#### [Task details]
Search the listing below for the word "memory" and return each line that contains it.

#### [Stored data]
● ● ● ● ●
-- ==== Sys2Proof/Machine/Errors.lean ====
section
/-! DEFINITION. First-error records of a Team (R53, R71, R86) and lost pulses (R447). -/
namespace Sys2Proof.Machine

/-- R448: an event of a crossing goes into CHIP_CDC_LOC when VALID is 0, with a CDC record.  KIND: 0 STOPPED, 1 OVERRUN,
2 LATE. -/
def State.cdcLoc (s : State) (kind cls idx sev : Nat) : State :=
  if s.on Reg.CHIP_CDC_LOC_VALID then s
  else ((((s.set1 Reg.CHIP_CDC_LOC_VALID).put Reg.CHIP_CDC_LOC_KIND kind).put Reg.CHIP_CDC_LOC_CLASS cls).put
    Reg.CHIP_CDC_LOC_INDEX idx).groomRec 0 sev 0x42 (argOf (kind + 256 * cls) idx)

/-- R447: an event meets a pulse crossing of class 7 whose acknowledge is awaited. -/
def State.overrun (s : State) (src : Nat) : State :=
  (s.set1 Reg.CHIP_CDC_STAT_OVERRUN).cdcLoc 1 7 (Config.interruptNo src).toNat 2

/-- A BP error: BP, operand (4: none), KIND of TEAM_BP_ERR_LOC (0 ILL_SIDX, 1 ILL_OPND, 2 SEND_DUP, 3 COMB_FWD). -/
structure BpErr where
  bp : Nat
  opnd : Nat
  kind : Nat
deriving DecidableEq, Repr

/-- R53: BP errors of one step, in the order of R53's keys: flags, first-error record, record 0x14, event 0x0006, and the
check halt. -/
def State.bpErrs (s : State) (t p : Nat) (es : List BpErr) : State :=
  match es with
  | [] => s
  | e :: _ =>
    let s1 := es.foldl (fun s e => s.set1 ⟨Adr.TEAM_BP_ERR t, e.kind, e.kind⟩) s
    let s2 :=
      if s1.on (Reg.TEAM_BP_ERR_LOC_VALID t) then s1
      else
        let s3 := (((((s1.set1 (Reg.TEAM_BP_ERR_LOC_VALID t)).put (Reg.TEAM_BP_ERR_LOC_KIND t) e.kind).put
          (Reg.TEAM_BP_ERR_LOC_OPND t) (if e.opnd < 4 then e.opnd else 0)).put (Reg.TEAM_BP_ERR_LOC_BP t) e.bp).put
          (Reg.TEAM_BP_ERR_LOC_ADDR t) p).put (Reg.TEAM_BP_ERR_STRIDE_STRIDE t) (s.team t).stride.toNat
        let loc := (s3.rd (Adr.TEAM_BP_ERR_LOC t)).toNat
        (s3.groomRec 3 4 0x14 (argOf t loc)).postEvent 3
          ⟨0x0006, 12, packBytes [(16, 2, t), (20, 4, loc), (24, 4, (s3.rd (Adr.TEAM_BP_ERR_STRIDE t)).toNat)]⟩
    s2.checkReport t (es.foldl (fun n e => min n e.kind) 3)

/-- A WU error: KIND of TEAM_WU_ERR_LOC, which is also the flag bit, operand and address. -/
structure WuErr where
  kind : Nat
  opnd : Nat
  addr : Nat
deriving DecidableEq, Repr

/-- R71: WU errors of one cycle, the lowest KIND first; `n` is the stride number that TEAM_WU_ERR_STRIDE takes. -/
def State.wuErrs (s : State) (t n : Nat) (es : List WuErr) : State :=
  match es with
  | [] => s
  | e :: _ =>
    let s1 := es.foldl (fun s e => s.set1 ⟨Adr.TEAM_WU_ERR t, e.kind, e.kind⟩) s
    let s2 :=
      if s1.on (Reg.TEAM_WU_ERR_LOC_VALID t) then s1
      else
        let s3 := ((((s1.set1 (Reg.TEAM_WU_ERR_LOC_VALID t)).put (Reg.TEAM_WU_ERR_LOC_KIND t) e.kind).put
          (Reg.TEAM_WU_ERR_LOC_OPND t) e.opnd).put (Reg.TEAM_WU_ERR_LOC_ADDR t) e.addr).put
          (Reg.TEAM_WU_ERR_STRIDE_STRIDE t) n
        let loc := (s3.rd (Adr.TEAM_WU_ERR_LOC t)).toNat
        (s3.groomRec 3 4 0x15 (argOf t loc)).postEvent 3
          ⟨0x0007, 12, packBytes [(16, 2, t), (20, 4, loc), (24, 4, (s3.rd (Adr.TEAM_WU_ERR_STRIDE t)).toNat)]⟩
    s2.checkReport t (32 + e.kind)

/-- R86: the first-error rule of TEAM_DM_ERR_ADDR.  KIND: 0 BUSY, 1 UE, 2 PATROL_FAIL, 3 BANK_OFF; PORT 1: port B. -/
def State.dmLoc (s : State) (t kind port addr : Nat) : State :=
  if s.on (Reg.TEAM_DM_ERR_ADDR_VALID t) then s
  else (((s.set1 (Reg.TEAM_DM_ERR_ADDR_VALID t)).put (Reg.TEAM_DM_ERR_ADDR_KIND t) kind).put
    (Reg.TEAM_DM_ERR_ADDR_PORT t) port).put (Reg.TEAM_DM_ERR_ADDR_ADDR t) addr

/-- R85, R86: both ports on one word: BUSY to port B. -/
def State.dmBusy (s : State) (t addr : Nat) : State :=
  ((s.set1 (Reg.TEAM_DM_STAT_BUSY t)).dmLoc t 0 1 addr).checkReport t (64 + 2)

/-- R92: a corrected read of design memory. -/
def State.dmCorrected (s : State) (t : Nat) : State := (s.corrected t (Reg.TEAM_DM_CECNT_DM_CECNT t) 1).set1 (Reg.TEAM_DM_STAT_CE t)

/-- R93: a double-bit error of design memory: UE, the address, record 0x11, event 0x0008, the class SPOILED. -/
def State.dmUe (s : State) (t port addr : Nat) : State :=
  let s1 := (s.set1 (Reg.TEAM_DM_STAT_UE t)).dmLoc t 1 port addr
  let loc := (s1.rd (Adr.TEAM_DM_ERR_ADDR t)).toNat
  ((s1.groomRec 3 5 0x11 (argOf t (loc % 65536))).postEvent 3 ⟨0x0008, 8, packBytes [(16, 2, t), (20, 4, loc)]⟩).spoil
    (s.team t).stride.toNat

/-- What a read's check does to the state. -/
def State.dmChecked (s : State) (t port addr : Nat) (c : MemCheck) : State :=
  match c with
  | .ok => s
  | .single => s.dmCorrected t
  | .double _ => s.dmUe t port addr

/-- R92, R93: the data that a read returns. -/
def memData (c : MemCheck) (w : W24) : W24 :=
  match c with
  | .double d => d
  | _ => w

/-- R98: a port access to a bank that is not ready. -/
def State.dmBankOff (s : State) (t port addr : Nat) : State := (s.set1 (Reg.TEAM_DM_STAT_BANK_OFF t)).dmLoc t 3 port addr

/-- R36: a corrected entry of an Instruction Store. -/
def State.isCorrected (s : State) (t : Nat) : State := (s.corrected t (Reg.TEAM_DM_CECNT_IS_CECNT t) 1).set1 (Reg.TEAM_DM_STAT_IS_CE t)

/-- R36, R470: a double-bit error of an Instruction Store entry: QUARANTINE with IS_UE. -/
def State.isUe (s : State) (t unit addr : Nat) : State := s.enterQuarantine qIsUe (addr + 2 ^ 10 * unit + 2 ^ 17 * t)

end Sys2Proof.Machine
end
● ● ● ● ●
#### [Expected output]
/-- R92: a corrected read of design memory. -/
/-- R93: a double-bit error of design memory: UE, the address, record 0x11, event 0x0008, the class SPOILED. -/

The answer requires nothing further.